217  * Please NEVER use preempt_disable() to disable the fault handler. With
218  * !CONFIG_PREEMPT_COUNT, this is like a NOP. So the handler won't be disabled.
219  * in_atomic() will report different values based on !CONFIG_PREEMPT_COUNT.
220  */
221 #define faulthandler_disabled() (pagefault_disabled() || in_atomic())
222 
223 #ifndef ARCH_HAS_NOCACHE_UACCESS
224 
225 static inline unsigned long __copy_from_user_inatomic_nocache(void *to,
226 				const void __user *from, unsigned long n)
227 {
228 	return __copy_from_user_inatomic(to, from, n);
229 }
230 
231 #endif		/* ARCH_HAS_NOCACHE_UACCESS */
232 
233 /*
234  * probe_kernel_read(): safely attempt to read from a location
235  * @dst: pointer to the buffer that shall take the data
236  * @src: address to read from
237  * @size: size of the data chunk
238  *
239  * Safely read from address @src to the buffer at @dst.  If a kernel fault
240  * happens, handle that and return -EFAULT.
241  */
242 extern long probe_kernel_read(void *dst, const void *src, size_t size);
243 extern long __probe_kernel_read(void *dst, const void *src, size_t size);
244 
245 /*
246  * probe_kernel_write(): safely attempt to write to a location
247  * @dst: address to write to
248  * @src: pointer to the data that shall be written
249  * @size: size of the data chunk
250  *
251  * Safely write to address @dst from the buffer at @src.  If a kernel fault
252  * happens, handle that and return -EFAULT.
253  */
254 extern long notrace probe_kernel_write(void *dst, const void *src, size_t size);
255 extern long notrace __probe_kernel_write(void *dst, const void *src, size_t size);
256 
257 extern long strncpy_from_unsafe(char *dst, const void *unsafe_addr, long count);
258 
259 /**
260  * probe_kernel_address(): safely attempt to read from a location
261  * @addr: address to read from
262  * @retval: read into this variable
263  *
264  * Returns 0 on success, or -EFAULT.
265  */
266 #define probe_kernel_address(addr, retval)		\
267 	probe_kernel_read(&retval, addr, sizeof(retval))
268 
269 #ifndef user_access_begin
270 #define user_access_begin() do { } while (0)

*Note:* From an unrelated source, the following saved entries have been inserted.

/-- For a terminal no engine holds a frame mark is the Power Command Unit's only work on its power: in sequence R57,
on a slip R61; its record is otherwise as before but for its place and its backoff. Each backoff is lowered by one,
and one that reaches 0 brings the terminal back: marked, unheard, QUEUED or already taken by an engine (R103). -/
def Obligations.FrameMarkOnTerminals : Prop :=
  ∀ (n : FrameNo) (slots : Byte) (s : State), CollectionsLaw s →
    ∃ v : State, exec (.frame n slots) s = .next v ∧
      (∀ u, (s.term u).state ≠ .active →
        ∃ st h b p a, v.term u = { s.term u with
            state := st, heard := h, backoff := b, holdOff := (s.term u).holdOff - 1
            pe := if p = none then ((s.term u).pendingCmd.map PowerCmd.value).getD (s.term u).pe else (s.term u).pe
            pendingCmd := p, ambigUntil := a } ∧
          (n = s.lastFrame + 1 →
            p = (s.term u).pendingCmd.filter (fun c => c.effect ≠ n) ∧
            a = (s.term u).ambigUntil.filter (fun f => f ≠ n)) ∧
          (n ≠ s.lastFrame + 1 → p = none ∧ a = none) ∧
          ((s.term u).state ≠ .backoff → b = (s.term u).backoff) ∧
          ((s.term u).state ∈ [TermState.unused, .serving, .held, .barred] →
            st = (s.term u).state ∧ h = (s.term u).heard)) ∧
      ∀ u, (s.term u).state = .backoff →
        (2 ≤ (s.term u).backoff → (v.term u).state = .backoff ∧ (v.term u).backoff = (s.term u).backoff - 1) ∧
        ((s.term u).backoff ≤ 1 →
          (v.term u).state ∈ [TermState.queued, .active, .suspended] ∧ (v.term u).backoff = 0 ∧
          (v.term u).heard = false ∧ v.marked u = true ∧ (v.term u).retries = (s.term u).retries ∧
          (v.term u).lossPower = (s.term u).lossPower ∧ (s.hold = true → u ∈ v.queue))

/-- A frame mark lowers the tick countdown of a job in SETTLE (R106), and on a slip pulls a later admit frame (R109)
and a later count-from frame of a VERIFY gate (R30) back to the mark's number; it leaves such a job otherwise as it
is. The frame from which the latest command counts is the job's field of log entry 4. -/
def Obligations.FrameMarkOnJobs : Prop :=
  ∀ (n : FrameNo) (slots : Byte) (s : State), CollectionsLaw s →
    ∃ v : State, exec (.frame n slots) s = .next v ∧
      ∀ (e : EngineId) (j : Job) (pull : FrameNo → FrameNo), s.job e = some j → j.pollInFlight = none →
        (∀ f, pull f = if 1 ≤ (f - n).toNat ∧ (f - n).toNat ≤ 32767 then n else f) →
        (∀ rp, j.phase = .settle → j.ramp = some rp → 2 ≤ rp.tick →
          v.job e = some (if n = s.lastFrame + 1 then { j with ramp := some { rp with tick := rp.tick - 1 } }
            else { j with
              ramp := some { rp with tick := rp.tick - 1 }, admitFrame := j.admitFrame.map pull, cmdFrame := some n })) ∧
        (j.phase = .verify → j.ramp = none →
          v.job e = some (if n = s.lastFrame + 1 then j
            else { j with
              gate := j.gate.map (fun g => { g with countFrom := g.countFrom.map pull }), cmdFrame := some n }))

/-- The polls of a mark are at most the smallest of the offered slots, 4 and S, they leave last and in slot order from
0, each with a new entry of countdown 8 (R117, R119, R132); every entry with time left counts down by one (R118). They
are those that the allocation gives to the state `u` the mark's other work leaves: usable slots as R119 says; first
the engines that need a poll by class and number, each with its serial, the power of its gate and its poll in flight
(R117, R120); then, where the sweep runs (R121), its candidates from the cursor on (R127) at their powers (R128),
which move the cursor; each at the lowest free tag. -/
def Obligations.FrameMarkPolls : Prop :=
  (∀ (n : FrameNo) (slots : Byte) (s : State),
    ∃ (u v : State) (before polls : List OutMsg), exec (.frame n slots) s = .next v ∧
      v.outbox = s.outbox ++ before ++ polls ∧
      polls.length ≤ min (min slots.toNat 4) s.params.slotsPerFrame ∧
      (∀ m ∈ before, ∀ k t i p, m ≠ .poll k t i p) ∧
      (∀ (i : Nat) (h : i < polls.length), ∃ k t p o,
        polls[i] = .poll k t i p ∧ v.poll k = some ⟨t, o, p, 8, false⟩) ∧
      (∀ k p, s.poll k = some p → 2 ≤ p.countdown → v.poll k = some { p with countdown := p.countdown - 1 }) ∧
      u.outbox = s.outbox ++ before ∧ u.params = s.params ∧ u.cursor = s.cursor ∧
      v = { u.allocate (min slots.toNat 4) with freeIndex := s.freeIndex + 1 }) ∧
  (∀ (u : State) (slots : Nat), ∃ (v : State) (order es : List EngineId) (cand ts : List TermId) (free : List PollTag)
      (usable : Nat) (polls : List OutMsg),
    u.allocate slots = v ∧
    order.Nodup ∧
    (∀ e, e ∈ order ↔ ∃ j, u.job e = some j ∧ j.phase.searching = true ∧ j.pollInFlight = none) ∧
    order.Pairwise (fun a b => ∀ j j', u.job a = some j → u.job b = some j' → j.cls < j'.cls ∨ (j.cls = j'.cls ∧ a < b)) ∧
    free = [0, 1, 2, 3, 4, 5, 6, 7].filter (fun k => u.poll k = none) ∧
    usable = min (min slots u.params.slotsPerFrame) free.length ∧ es = order.take usable ∧
    cand = (allTerms.drop u.cursor ++ allTerms.take u.cursor).filter (fun t =>
      (u.term t).state ∈ [TermState.queued, .backoff, .held] ∧ ∀ k, (u.poll k).all (fun p => p.owner ≠ .sweep ∨ p.term ≠ t)) ∧
    ts = (if u.mode = .outage ∨ (u.mode = .degraded ∧ u.params.sweepOn = true) then cand.take (usable - es.length) else []) ∧
    polls.length = es.length + ts.length ∧
    v = { u with
      outbox := u.outbox ++ polls, cursor := (ts.getLast?.map (fun t => t.val + 1)).getD u.cursor
      engines := v.engines, polls := v.polls } ∧
    (∀ (i : Nat) (e : EngineId) (j : Job) (k : PollTag) (p : Nat), es[i]? = some e → u.job e = some j → free[i]? = some k →
      p = (j.gate.map Gate.power).getD j.pollPower →
      polls[i]? = some (.poll k j.term i p) ∧ v.poll k = some ⟨j.term, .engine e j.serial, p, 8, false⟩ ∧
      v.job e = some { j with pollInFlight := some k }) ∧
    (∀ (i : Nat) (t : TermId) (k : PollTag) (p : Nat), ts[i]? = some t → free[es.length + i]? = some k →
      p = (if u.mode = .outage then (u.term t).pmax
        else min ((u.term t).lossPower.getD (u.term t).startPower) (u.term t).pmax) →
      polls[es.length + i]? = some (.poll k t (es.length + i) p) ∧ v.poll k = some ⟨t, .sweep, p, 8, false⟩) ∧
    (∀ e, e ∉ es → v.job e = u.job e) ∧ (∀ k, k ∉ free.take (es.length + ts.length) → v.poll k = u.poll k))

271 #define user_access_end() do { } while (0)
272 #define unsafe_get_user(x, ptr, err) do { if (unlikely(__get_user(x, ptr))) goto err; } while (0)
273 #define unsafe_put_user(x, ptr, err) do { if (unlikely(__put_user(x, ptr))) goto err; } while (0)
274 #endif
275 
276 #endif		/* __LINUX_UACCESS_H__ */
277